Additionally, the company said it will pay the $2.8 billion termination fee to Netflix, which would be due if Warner Bros. ultimately rejects Netflix’s bid. (Netflix, in turn, would owe Paramount $5.8 billion if it pulls out). Paramount said it will also “offer solutions” for Warner Bros. financing costs and obligations, including paying $1.5 billion in fees associated with a debt refinancing.
Paramount’s current offer includes an increased $43.6 billion of equity commitments from the Ellison Family and RedBird Capital Partners and $54.0 billion of debt commitments from Bank of America, Citigroup and Apollo. As of December, the offer includes a personal guarantee from Larry Ellison, father of Paramount CEO David Ellison, of $43.3 billion.
The amended offer comes as Paramount has launched a hostile bid for Warner Bros., after the studio had accepted Netflix’s all-cash $72 billion offer, or $27.75 a share, for its studios and streaming business. Paramount has since begun an appeal to WBD shareholders to reject the merger deal, calling Netflix’s bid “inferior,” and asking them to reject the Discovery spinoff and to reject the pay packages for senior WBD executives, including CEO David Zaslav.
Paramount has also extended the expiration date of its tender offer to February 20. On Feb. 9, the company said it complied with the Department of Justice’s information request related to its tender offer, which kicks off a 10-day waiting period in which regulators can respond.

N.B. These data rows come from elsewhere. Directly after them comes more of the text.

theorem purgeOne_keeps (hk : Keeps σ τ) (p : Nat) : Keeps σ (τ.purgeOne p) := by
  unfold State.purgeOne
  repeat' with_reducible (first
    | assumption | (intro _ _ _) | apply decRef_keeps | apply dropEntry_keeps | apply inc_keeps | apply noteOutput_keeps
    | apply ite_keeps | simp only [keeps_mk] | apply Keeps.parts | split | dsimp only)

theorem mirrorDiscard_keeps (hk : Keeps σ τ) (e : OppEntry) (die : Nat) : Keeps σ (τ.mirrorDiscard e die) := by
  unfold State.mirrorDiscard
  repeat' with_reducible (first
    | assumption | (intro _ _ _) | apply decRef_keeps | apply inc_keeps | apply wr_keeps | apply ite_keeps
    | simp only [keeps_mk] | apply Keeps.parts | split | dsimp only)

theorem setTokens_keeps (hk : Keeps σ τ) (k : Bucket) (p v : Nat) (t : Int) : Keeps σ (τ.setTokens k p v t) := by
  unfold State.setTokens
  repeat' with_reducible (first
    | assumption | (intro _ _ _) | apply wr_keeps | apply ite_keeps | dsimp only)

theorem applyBucket_keeps (hk : Keeps σ τ) (k : Bucket) (p v value : Nat) : Keeps σ (τ.applyBucket k p v value) := by
  unfold State.applyBucket
  repeat' with_reducible (first
    | assumption | (intro _ _ _) | apply wr_keeps | apply ite_keeps | dsimp only)

theorem setWaiting_keeps (hk : Keeps σ τ) (k : Bucket) (p v : Nat) (w : Option (Nat × Nat)) : Keeps σ (τ.setWaiting k p v w) := by
  unfold State.setWaiting
  repeat' with_reducible (first
    | assumption | (intro _ _ _) | apply wr_keeps | apply ite_keeps | simp only [keeps_mk] | apply Keeps.parts
    | dsimp only)

theorem writeBucket_keeps (hk : Keeps σ τ) (k : Bucket) (p v value : Nat) : Keeps σ (τ.writeBucket k p v value) := by
  unfold State.writeBucket
  repeat' with_reducible (first
    | assumption | (intro _ _ _) | apply setWaiting_keeps | apply ite_keeps | split | dsimp only)

theorem resetBucket_keeps (hk : Keeps σ τ) (k : Bucket) (p v value : Nat) : Keeps σ (τ.resetBucket k p v value) := by
  unfold State.resetBucket
  repeat' with_reducible (first
    | assumption | (intro _ _ _) | apply applyBucket_keeps | apply mark_keeps | apply setTokens_keeps | apply setWaiting_keeps
    | apply ite_keeps | split | dsimp only)

theorem bucketResets_keeps (hk : Keeps σ τ)  : Keeps σ (τ.bucketResets) := by
  unfold State.bucketResets
  repeat' with_reducible (first
    | assumption | (intro _ _ _) | apply resetBucket_keeps | apply each_keeps' | apply ite_keeps | simp only [keeps_mk]
    | apply Keeps.parts | split | dsimp only)

theorem unhold_keeps (hk : Keeps σ τ) (p v : Nat) : Keeps σ (τ.unhold p v) := by
  unfold State.unhold
  repeat' with_reducible (first
    | assumption | (intro _ _ _) | apply uncount_keeps | apply ite_keeps | simp only [keeps_mk] | apply Keeps.parts
    | split | dsimp only)

theorem refillBucket_keeps (hk : Keeps σ τ) (k : Bucket) (p v : Nat) : Keeps σ (τ.refillBucket k p v) := by
  unfold State.refillBucket
  repeat' with_reducible (first
    | assumption | (intro _ _ _) | apply applyBucket_keeps | apply setTokens_keeps | apply setWaiting_keeps | apply unhold_keeps
    | apply ite_keeps | simp only [keeps_mk] | apply Keeps.parts | split | dsimp only)

theorem refillDie_keeps (hk : Keeps σ τ) (die : Nat) : Keeps σ (τ.refillDie die) := by
  unfold State.refillDie
  repeat' with_reducible (first
    | assumption | (intro _ _ _) | apply refillBucket_keeps | apply each_keeps' | apply ite_keeps | dsimp only)

theorem police_keeps (hk : Keeps σ τ) (p v len : Nat) : Keeps σ (τ.police p v len).2 := by
  unfold State.police
  repeat' with_reducible (first
    | assumption | (intro _ _ _) | apply inc_keeps | apply mark_keeps | apply setTokens_keeps | apply ite_keeps
    | simp only [keeps_mk] | apply Keeps.parts | split | dsimp only)

theorem police_keeps_eq {p v len : Nat} {y} (he : τ.police p v len = (y, υ)) (hk : Keeps σ τ) : Keeps σ υ := by
  have := police_keeps hk p v len
  rwa [he] at this

theorem shaperCharge_keeps (hk : Keeps σ τ) (p v len : Nat) : Keeps σ (τ.shaperCharge p v len) := by
  unfold State.shaperCharge
  repeat' with_reducible (first
    | assumption | (intro _ _ _) | apply inc_keeps | apply mark_keeps | apply setTokens_keeps | apply ite_keeps
    | split | dsimp only)

theorem writeMirror_keeps (hk : Keeps σ τ) (m value : Nat) : Keeps σ (τ.writeMirror m value) := by
  unfold State.writeMirror
  repeat' with_reducible (first
    | assumption | (intro _ _ _) | apply wrNext_keeps | apply ite_keeps | simp only [keeps_mk] | apply Keeps.parts
    | split | dsimp only)

theorem setBank_keeps (hk : Keeps σ τ) (p b : Nat) : Keeps σ (τ.setBank p b) := by
  unfold State.setBank
  repeat' with_reducible (first
    | assumption | (intro _ _ _) | apply wr_keeps | apply ite_keeps | dsimp only)

theorem roundStartOp_keeps (hk : Keeps σ τ)  : Keeps σ (τ.roundStartOp) := by
  unfold State.roundStartOp
  repeat' with_reducible (first
    | assumption | (intro _ _ _) | apply inc_keeps | apply incWrap_keeps | apply wr_keeps | apply ite_keeps
    | simp only [keeps_mk] | apply Keeps.parts | split | dsimp only)

theorem degradeSwitch_keeps (hk : Keeps σ τ) (changing : List Nat) : Keeps σ (τ.degradeSwitch changing) := by
  unfold State.degradeSwitch
  repeat' with_reducible (first
    | assumption | (intro _ _ _) | apply exactLoss_keeps | apply inc_keeps | apply setBank_keeps | apply triggerOther_keeps
    | apply wr_keeps | apply each_keeps' | apply ite_keeps | simp only [keeps_mk] | apply Keeps.parts | dsimp only)

theorem numbered_keeps (hk : Keeps σ τ) (p : Nat) (h : SwHeader) : Keeps σ (τ.numbered p h).2 := by
  unfold State.numbered
  repeat' with_reducible (first
    | assumption | (intro _ _ _) | apply nextSeq_keeps | refine nextSeq_keeps_eq ‹_› ?_ | apply ite_keeps | simp only [keeps_mk]
    | apply Keeps.parts | split | dsimp only)

theorem numbered_keeps_eq {p : Nat} {h : SwHeader} {y} (he : τ.numbered p h = (y, υ)) (hk : Keeps σ τ) : Keeps σ υ := by
  have := numbered_keeps hk p h
  rwa [he] at this

theorem sent_keeps (hk : Keeps σ τ) (p ptr : Nat) (own : Option SwHeader) : Keeps σ (τ.sent p ptr own).2.2 := by
  unfold State.sent
  split
  · exact numbered_keeps hk _ _
  · exact hk

theorem sent_keeps_eq {p ptr : Nat} {own : Option SwHeader} {y z} (he : τ.sent p ptr own = (y, z, υ)) (hk : Keeps σ τ) :
    Keeps σ υ := by
  have := sent_keeps hk p ptr own
  rwa [he] at this

theorem startFrame_keeps (hk : Keeps σ τ) (p : Nat) (sched : Bool) (vc : Nat) (item : Item) (header : SwHeader) (ptr account : Nat) (session : Option Nat) (origin : Origin) : Keeps σ (τ.startFrame p sched vc item header ptr account session origin) := by
  unfold State.startFrame
  repeat' with_reducible (first
    | assumption | (intro _ _ _) | apply ite_keeps | simp only [keeps_mk] | apply Keeps.parts | dsimp only)

theorem schedStart_keeps (hk : Keeps σ τ) (p : Nat) : Keeps σ (τ.schedStart p) := by
  unfold State.schedStart
  repeat' with_reducible (first
    | assumption | (intro _ _ _) | apply countAccess_keeps | apply inc_keeps | apply sent_keeps | refine sent_keeps_eq ‹_› ?_
    | apply startFrame_keeps | apply ite_keeps | simp only [keeps_mk] | apply Keeps.parts | split | dsimp only)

“The additional benefits of our superior $30 per share, all-cash offer clearly underscore our strong and unwavering commitment to delivering the full value WBD shareholders deserve for their investment. We are making meaningful enhancements – backing this offer with billions of dollars, providing shareholders with certainty in value, a clear regulatory path, and protection against market volatility,” David Ellison said in the offer release.